I’ve always preferred poems that seem to be self-aware, poems that communicate a sense of self-awareness both with and without directly trying to. A poem feels more human and organic when it does that. I feel more invited into that kind of poem, feel a sense of camaraderie with my own weird consciousness, when the speaker moves in an informal and conversational manner from raw perception and everyday whimsy to a door of self-realization that parallels the poem’s playful intelligence and evocative storytelling.
Which if I’m being honest just means I go to poems to be taught something about myself that makes me feel more grounded and connected more intimately to me. I know that seems kind of complex, self-centered, and somewhat masturbatory. And it is. But I guess I just think it’s pretty sweet to read poems that read more communicably as opposed to expressively, and besides, I had to move in that direction to broaden and deepen as a poet.
As for writing the stuff, sure, this participant/observer mode of poetry lifting unconscious material into the conscious requires more work on my part to streamline for relevancy.

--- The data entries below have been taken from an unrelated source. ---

-- ==== Sys2Proof/Machine/Core.lean ====
section
/-! DEFINITION. The machine for the host. -/

def Sys2Proof.core : Host.Core := {
  State := Sys2Proof.Machine.State,
  Fault := Sys2Proof.Machine.Fault,
  Refusal := Sys2Proof.Machine.Refusal,
  step := Sys2Proof.Machine.step,
  reset := Sys2Proof.Machine.State.reset }
end

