/-- `Rwn, [Rwi+]`: the pointer is incremented after the read. Where it is also the data register, op1 and what the pointer
ends with are free (U18). -/
def AluRIP {w : Nat} (V : View w) (f : Alu w) (i : Gpr → BitVec 2 → Instr) : Prop :=
  ∀ s rn ri b r, s.bank = true → V.readAt s (s.gpr (pointerOf ri)) = some (b, r) →
    let u := r.bump (pointerOf ri) V.step
    (V.within rn (pointerOf ri) = false → ∃ t, exec (i rn ri) s = .next t ∧
      V.Written u t (V.gprAt u rn) (f u.core.psw (V.gpr u rn) b).1 (f u.core.psw (V.gpr u rn) b).2 2) ∧
    (V.within rn (pointerOf ri) = true → ∃ t, exec (i rn ri) s = .next t ∧
      WordWritten u t (u.gprAt (pointerOf ri)) (Config.freeWord .pointerAlias u.free 1)
        (f u.core.psw (V.aliased u) b).2 2)

/-- `reg, #data`. -/
def AluRegImm {w : Nat} (V : View w) (f : Alu w) (c : SpCheck) (i : Byte → BitVec w → Instr) : Prop :=
  ∀ s reg d a u, V.regAt s reg = some (a, u) →
    RegDone V (i reg d) s u reg (f u.core.psw a d).1 (f u.core.psw a d).2 (some c) 4

/-- `reg, mem`. -/
def AluRegMem {w : Nat} (V : View w) (f : Alu w) (c : SpCheck) (i : Byte → Word → Instr) : Prop :=
  ∀ s reg mem b r a u, V.readAt s mem = some (b, r) → V.regAt r reg = some (a, u) →
    RegDone V (i reg mem) s u reg (f u.core.psw a b).1 (f u.core.psw a b).2 (some c) 4

/-- `reg, #data` of an addition or subtraction with SP as the register (40_arithmetic.md R241): SP takes the result with
bits 15-12 at 1 and bit 0 at 0; exactly where it is `beyond` its limit the trap flag `flag` is set, and a flag that was
clear requests its trap, which is held back for one further instruction (60_exceptions.md R555, R556; log 38). -/
def SpLimited (f : Alu 16) (i : Byte → Word → Instr) (flag : Word) (beyond : State → Word → Prop) : Prop :=
  ∀ s q d, isGprCode q = false → s.regNum q = Sfr.sp →
    let sp : Word := 0xF#4 ++ (f s.core.psw s.core.sp d).1.extractLsb' 1 11 ++ 0#1
    ∃ t : State, exec (i q d) s = .next t ∧ t.core.sp = sp ∧
      (¬ beyond s sp → t.core.tfr = s.core.tfr ∧ t.sys.treq = s.sys.treq ∧ t.sys.deferred = s.sys.deferred) ∧
      (beyond s sp → t.core.tfr = s.core.tfr ||| flag ∧
        (flag &&& (s.core.tfr ||| s.sys.treq) = 0 → t.sys.treq = s.sys.treq ||| flag ∧
          (t.settle (i q d)).classAOpen = false ∧ ∀ j, ((t.settle (i q d)).settle j).sys.deferred = 0))

/-- `mem, reg`. -/
def AluMemReg {w : Nat} (V : View w) (f : Alu w) (c : SpCheck) (i : Word → Byte → Instr) : Prop :=
  ∀ s mem reg b r a u, V.regAt s reg = some (b, r) → V.readAt r mem = some (a, u) →
    MemDone V (i mem reg) s u mem (f u.core.psw a b).1 (f u.core.psw a b).2 (some c) 4

/-- The flags of a comparison of `a` with `b`. -/
def cmpFlags {w : Nat} (a b : BitVec w) : Flags := (subWith a b false true).2

/-- `Rwn, Rwm` of a comparison (42_compare_loop.md R280). -/
def CmpRR {w : Nat} (V : View w) (i : Gpr → Gpr → Instr) : Prop :=
  ∀ s rn rm, s.bank = true →
    ∃ t, exec (i rn rm) s = .next t ∧ FlagsWritten s t (cmpFlags (V.gpr s rn) (V.gpr s rm)) 2

/-- `Rwn, #data3`. -/
def CmpR3 {w : Nat} (V : View w) (i : Gpr → BitVec 3 → Instr) : Prop :=
  ∀ s rn d, s.bank = true →
    ∃ t, exec (i rn d) s = .next t ∧ FlagsWritten s t (cmpFlags (V.gpr s rn) (d.setWidth w)) 2

/-- `Rwn, [Rwi]`. -/
def CmpRI {w : Nat} (V : View w) (i : Gpr → BitVec 2 → Instr) : Prop :=
  ∀ s rn ri b u, s.bank = true → V.readAt s (s.gpr (pointerOf ri)) = some (b, u) →
    ∃ t, exec (i rn ri) s = .next t ∧ FlagsWritten u t (cmpFlags (V.gpr u rn) b) 2

/-- `Rwn, [Rwi+]`; where the pointer is also op1, op1 is free (U18). -/
def CmpRIP {w : Nat} (V : View w) (i : Gpr → BitVec 2 → Instr) : Prop :=
  ∀ s rn ri b r, s.bank = true → V.readAt s (s.gpr (pointerOf ri)) = some (b, r) →
    let u := r.bump (pointerOf ri) V.step
    ∃ t, exec (i rn ri) s = .next t ∧
      FlagsWritten u t (cmpFlags (if V.within rn (pointerOf ri) then V.aliased u else V.gpr u rn) b) 2

/-- `reg, #data`. -/
def CmpRegImm {w : Nat} (V : View w) (i : Byte → BitVec w → Instr) : Prop :=
  ∀ s reg d a u, V.regAt s reg = some (a, u) →
    ∃ t, exec (i reg d) s = .next t ∧ FlagsWritten u t (cmpFlags a d) 4

/-- `reg, mem`. -/
def CmpRegMem {w : Nat} (V : View w) (i : Byte → Word → Instr) : Prop :=
  ∀ s reg mem b r a u, V.readAt s mem = some (b, r) → V.regAt r reg = some (a, u) →
    ∃ t, exec (i reg mem) s = .next t ∧ FlagsWritten u t (cmpFlags a b) 4

/-- CMPI1, CMPI2, CMPD1, CMPD2 with the operand `b` read in `u`: Rwn is compared with it and then changed by `d`
(R283 to R286). -/
def CmpStep (i : Instr) (s u : State) (rn : Gpr) (b d : Word) (len : Nat) : Prop :=
  ∃ t, exec i s = .next t ∧ WordWritten u t (u.gprAt rn) (u.gpr rn + d) (cmpFlags (u.gpr rn) b) len

/-- The three operand forms of one of these instructions. -/
def CmpLoop (d : Word) (i4 : Gpr → BitVec 4 → Instr) (i16 iMem : Gpr → Word → Instr) : Prop :=
  (∀ s rn b, s.bank = true → CmpStep (i4 rn b) s s rn (b.setWidth 16) d 2) ∧
  (∀ s rn b, s.bank = true → CmpStep (i16 rn b) s s rn b d 4) ∧
  (∀ s rn mem b u, s.bank = true → s.wordAt mem = some (b, u) → CmpStep (iMem rn mem) s u rn b d 4)

/-- CPL, NEG. -/
def Unary {w : Nat} (V : View w) (f : BitVec w → BitVec w × Flags) (i : Gpr → Instr) : Prop :=
  ∀ s rn, s.bank = true → ∃ t, exec (i rn) s = .next t ∧
    V.Written s t (V.gprAt s rn) (f (V.gpr s rn)).1 (f (V.gpr s rn)).2 2

/-- The two forms of a shift: the count is the low four bits of Rwm, or data (44_shift_prior.md R330). -/
def Shifts (f : Shift) (iR : Gpr → Gpr → Instr) (i4 : Gpr → BitVec 4 → Instr) : Prop :=
  (∀ s rn rm, s.bank = true → ∃ t, exec (iR rn rm) s = .next t ∧
    WordWritten s t (s.gprAt rn) (f (s.gpr rn) ((s.gpr rm).toNat % 16)).1 (f (s.gpr rn) ((s.gpr rm).toNat % 16)).2 2) ∧
  (∀ s rn d, s.bank = true → ∃ t, exec (i4 rn d) s = .next t ∧
    WordWritten s t (s.gprAt rn) (f (s.gpr rn) d.toNat).1 (f (s.gpr rn) d.toNat).2 2)

/-- What a multiply or divide leaves: MDH, MDL, the flags, MDRIU set and the internal bits of MDC free (10_state.md
R58, R59), and nothing else changed. -/
def MdWritten (u t : State) (mdh mdl : Word) (f : Flags) : Prop :=
  t.core.mdh = mdh ∧ t.core.mdl = mdl ∧
    t.core.mdc = 0x10 ||| (Config.freeWord .mdcInternal u.free 0 &&& 0xEF) ∧
    t.core.psw = withFlags u.core.psw f ∧ t.core.ip = u.core.ip + 2 ∧
    Agree { u with core := { u.core with mdh := mdh, mdl := mdl, mdc := t.core.mdc } } t []

/-! ## Moves (45_data_movement.md R350) -/

/-- `Rwn, Rwm`. -/
def MovRR {w : Nat} (V : View w) (i : Gpr → Gpr → Instr) : Prop :=
  ∀ s rn rm, s.bank = true → ∃ t, exec (i rn rm) s = .next t ∧
    V.Written s t (V.gprAt s rn) (V.gpr s rm) (moveFlags s.core.psw (V.gpr s rm)) 2

/-- `Rwn, #data4`. -/
def MovR4 {w : Nat} (V : View w) (i : Gpr → BitVec 4 → Instr) : Prop :=
  ∀ s rn d, s.bank = true → ∃ t, exec (i rn d) s = .next t ∧
    V.Written s t (V.gprAt s rn) (d.setWidth w) (moveFlags s.core.psw (d.setWidth w)) 2

/-- `reg, #data`. -/
def MovRegImm {w : Nat} (V : View w) (i : Byte → BitVec w → Instr) : Prop :=
  ∀ s reg d, RegDone V (i reg d) s s reg d (moveFlags s.core.psw d) none 4

/-- `Rwn, [Rwm]`. -/
def MovRI {w : Nat} (V : View w) (i : Gpr → Gpr → Instr) : Prop :=
  ∀ s rn rm v u, s.bank = true → V.readAt s (s.gpr rm) = some (v, u) → ∃ t, exec (i rn rm) s = .next t ∧
    V.Written u t (V.gprAt u rn) v (moveFlags u.core.psw v) 2
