/-- What a software reset leaves (what happens outside in its clocks, and that an external write may be aborted, are
free: logs 35 and 55) (R64, R451, R903, R902). -/
def Obligations.SoftwareReset : Prop :=
  ∀ s : State, s.sys.resetReq = some .software →
    let u := (s.abortBus .software).resetPass
    ∃ t, step s = .next t ∧
    t.core =
      { ip := 0, csp := 0, psw := 0, cp := 0xFC00, sp := 0xFC00, stkov := 0xFA00, stkun := 0xFC00
        dpp := #v[0, 1, 2, 3], mdh := 0, mdl := 0, mdc := 0, tfr := 0, syscon := resetSyscon u.env.ea u.env.port0 } ∧
    (∀ n ∈ nodes, t.reg n.1 = 0) ∧ t.sys.treq = 0 ∧ t.sys.ext.count = 0 ∧ t.sys.einitDone = false ∧
    t.sys.wdtDisabled = false ∧ t.sys.diswdtOpen = true ∧ t.sys.rstout = false ∧ t.reg Sfr.wdtcon = 0 ∧
    t.reg Sfr.wdt = 0 ∧ t.sys.resetReq = none ∧ t.sys.cpu = .running ∧ t.mem = u.mem ∧
    (s.bus.undo = none → s.sys.waiting = false → s.sys.pecWait = none →
      ∀ k, 0x1000000 ≤ k → k < 0x10000000 → t.mem.get k = s.mem.get k)

/-- Power down stands still; idle ends when something requests (which traps, and an NMI edge with its flag set, end it
is the model's reading, log 40) (R452, R453). Idle mode ending by a trap other than an edge at NMI, or by an edge
that finds TFR.NMI set, is log 40 (DEDUCED); that the arbitration history of a PSW write is dropped when time passes
is log 65 (DESIGN CHOICE). -/
def Obligations.StoppedStates : Prop :=
  (∀ s : State, s.sys.resetReq = none → s.sys.cpu = .powerDown → ∃ t, step s = .next t ∧ t.core = s.core ∧
    t.sfr = s.sfr ∧ t.clock = s.clock ∧ t.sys.cpu = .powerDown ∧ t.sys.treq = s.sys.treq) ∧
  (∀ s : State, s.sys.resetReq = none → s.sys.cpu = .idle → s.unitStop = none → s.sys.pecWait = none →
    let up : State := { s with sys := { s.sys with cpu := .running, idleLocked := false, nmiEdge := false } }
    let calls : Prop := (∃ n ∈ nodes, s.regBit n.1 7 = true ∧ s.regBit n.1 6 = true) ∨ s.sys.nmiEdge = true ∨
      wbit s.sys.treq 15 = true ∨ ∃ d, s.trapDue = some d
    (calls → (s.sys.idleLocked = true ∨ (s.trapDue = none ∧ s.service = .none)) → step s = .next up) ∧
    (s.sys.idleLocked = false →
      (∀ n mask classA, s.trapDue = some (n, mask, classA) → step s = up.inject (takeTrap n mask classA)) ∧
      (∀ ic vec level, s.trapDue = none → s.service = .interrupt ic vec level →
        step s = up.inject (takeInterrupt ic vec level)) ∧
      (∀ ic ch, s.trapDue = none → s.service = .pec ic ch →
        step s = (if s.sys.nmiEdge then up else s).injectPec ic ch)) ∧
    (¬ calls → step s = .next { s.elapse with sys := { s.elapse.sys with pswHist := none } }))

/-- A few instruction words written out from the spec's encodings (R161, R162, R177, R178, R190). -/
def Obligations.DecodeWords : Prop :=
  decode [0x00, 0x12] = .instr (.addRR 1 2) [] ∧ decode [0x28, 0x37] = .instr (.subR3 3 7) [] ∧
  decode [0x08, 0x1E] = .instr (.addRIP 1 2) [] ∧ decode [0x96, 0xF2, 0x10, 0x00] = .instr (.cmpi2R16 2 0x10) [] ∧
  decode [0x7C, 0x21] = .instr (.shrR4 1 2) [] ∧ decode [0xE6, 0xF0, 0x34, 0x12] = .instr (.movRegImm 0xF0 0x1234) [] ∧
  decode [0xF6, 0xF1, 0x00, 0x00] = .instr (.movMemReg 0 0xF1) [] ∧ decode [0xB8, 0x21] = .instr (.movIR 1 2) [] ∧
  decode [0xD1, 0x20] = .instr (.atomic 3) [] ∧ decode [0xB7, 0x48, 0xB7, 0xB7] = .instr .srst [] ∧
  decode [0xB7, 0x48, 0xB7, 0xB6] = .protectionFault ∧ decode [0x44, 0x00, 0x00, 0x00] = .undefinedOpcode ∧
  decode [0xCC, 0x01] = .reserved ∧
  decode [0x60, 0x12] = .instr (.andRR 1 2) [] ∧ decode [0x67, 0xF0, 0x0F, 0x00] = .instr (.andbRegImm 0xF0 0x0F) [] ∧
  decode [0x91, 0x40] = .instr (.cpl 4) [] ∧ decode [0xFF, 0xF2] = .instr (.bset 0xF2 15) [] ∧
  decode [0x4A, 0xF1, 0xF2, 0x04] = .instr (.bmov 0xF2 4 0xF1 0) [] ∧
  decode [0x0A, 0xF0, 0x0F, 0x0A] = .instr (.bfldl 0xF0 0x0F 0x0A) [] ∧
  decode [0xEA, 0x20, 0x00, 0x02] = .instr (.jmpa .z 0x0200) [] ∧ decode [0x1D, 0xFE] = .instr (.jmpr .net 0xFE) [] ∧
  decode [0x8A, 0x88, 0x03, 0x10] = .instr (.jb 0x88 1 0x03) [] ∧ decode [0xFA, 0x01, 0x00, 0x80] = .instr (.jmps 1 0x8000) [] ∧
  decode [0xCA, 0x90, 0x00, 0x20] = .instr (.calla .nc 0x2000) [] ∧ decode [0xBB, 0x08] = .instr (.callr 0x08) [] ∧
  decode [0x9B, 0x20] = .instr (.trap 0x10) [] ∧ decode [0xCB, 0x00] = .instr .ret [] ∧ decode [0xFB, 0x88] = .instr .reti [] ∧
  decode [0xEC, 0xF1] = .instr (.push 0xF1) [] ∧ decode [0xC6, 0x08, 0x00, 0xFB] = .instr (.scxtRegImm 0x08 0xFB00) [] ∧
  decode [0x0B, 0x01] = .instr (.mul 0 1) [] ∧ decode [0x6B, 0x33] = .instr (.divl 3) [] ∧
  decode [0xD0, 0x20] = .instr (.movbsRR 0 2) [] ∧
  decode [0xDC, 0x4F] = .instr (.extpR 15 1) [] ∧ decode [0xD7, 0x50, 0x40, 0x00] = .instr (.extpImm 0x40 2) []

/-- Decoding an encoded well-formed instruction gives it back, whatever follows (R161, R163, R164, R166, R168, R170,
R175, R176, R190). -/
def Obligations.DecodeEncode : Prop :=
  ∀ (i : Instr) (rest : List Byte), i.wf = true → decode (encode i ++ rest) = .instr i rest

/-- Every step keeps the extension counter in its range 0 to 4 (R460). -/
def Obligations.StepKeepsLock : Prop :=
  ∀ s t : State, s.sys.ext.count ≤ 4 → step s = .next t → t.sys.ext.count ≤ 4

/-- Every step keeps memory in its canonical form and the hard-wired bits of the core registers (R24, R33, R49, R51,
R52, R53, R58, R550). -/
def Obligations.StepKeepsInv : Prop :=
  ∀ s t : State, s.Inv → step s = .next t → t.Inv

/-- The state after reset has the invariant and the reset values (SYSCON, BUSCON0, RP0H for the derivative and pins of
log 2) (R64, R915). SYSCON, BUSCON0 and RP0H depend on the derivative and the pins, which are the choice of log 2
(DESIGN CHOICE); with them they are those of R915 (b). -/
def Obligations.ResetInv : Prop :=
  State.reset.Inv ∧
  State.reset.core =
    { ip := 0, csp := 0, psw := 0, cp := 0xFC00, sp := 0xFC00, stkov := 0xFA00, stkun := 0xFC00
      dpp := #v[0, 1, 2, 3], mdh := 0, mdl := 0, mdc := 0, tfr := 0, syscon := 0 } ∧
  State.reset.sys.ext.count = 0 ∧ State.reset.sys.treq = 0 ∧ (∀ n ∈ nodes, State.reset.reg n.1 = 0) ∧
  State.reset.reg (Sfr.buscon 0) = 0x06C0 ∧ State.reset.reg Sfr.rp0h = 0x00FF
end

And it has its downsides, meaning that, like the force of gravity in the life cycle of a star, distilling complex subject matter so slowly and patiently has certainly shifted my interests away from the sudden stardust of mystery, cutting disjunction and non-sequitur, and more toward the long-winded heaviness of self-discovery, logic and reason.
Romance dies in this light. Invalidating conventional mysticism while generating highly realized poems that shed a light on the relationship between the slippery powers of perception and misperception can lead to a shitty social life, as it turns out.
But it fulfills me to know that in the process of making sure my poems are easy for the 8th grader in me to understand, I’ve made sure my poems have made less work for my lay readers. I find the demystifying of conventional poetic subject matter in celebration of the mundane and everyday, endlessly enlightening and worth waking up to, and there’s usually a bit of embarrassing humor to be paradoxically both lifted up, yet grounded by along the way toward a more preferable experience of arriving nowhere and realizing no matter where you go, you’re always moving toward yourself.
It’s in this final mirror-like, and empowering realization while reading or writing a poem where I know poetry can be a way of generating and fine tuning a more understandable and relatable kind of vision that isn’t lost to Ego. It’s in reading and writing this kind of poetry that I learn to be more present.
Regrettably, it’s also why I can read a less realized and so less mature poem and know by it’s peculiar language and logic on the page that it was in its trying really hard to encourage unconsciousness and escapism that it revealed it wanted to move toward meaning and the unpacking of it’s symbols. But that the author just wasn’t ready to comprehend the promise of their own poem yet, and so realize they hadn’t fully understood what they were trying to do and how do you think I know that?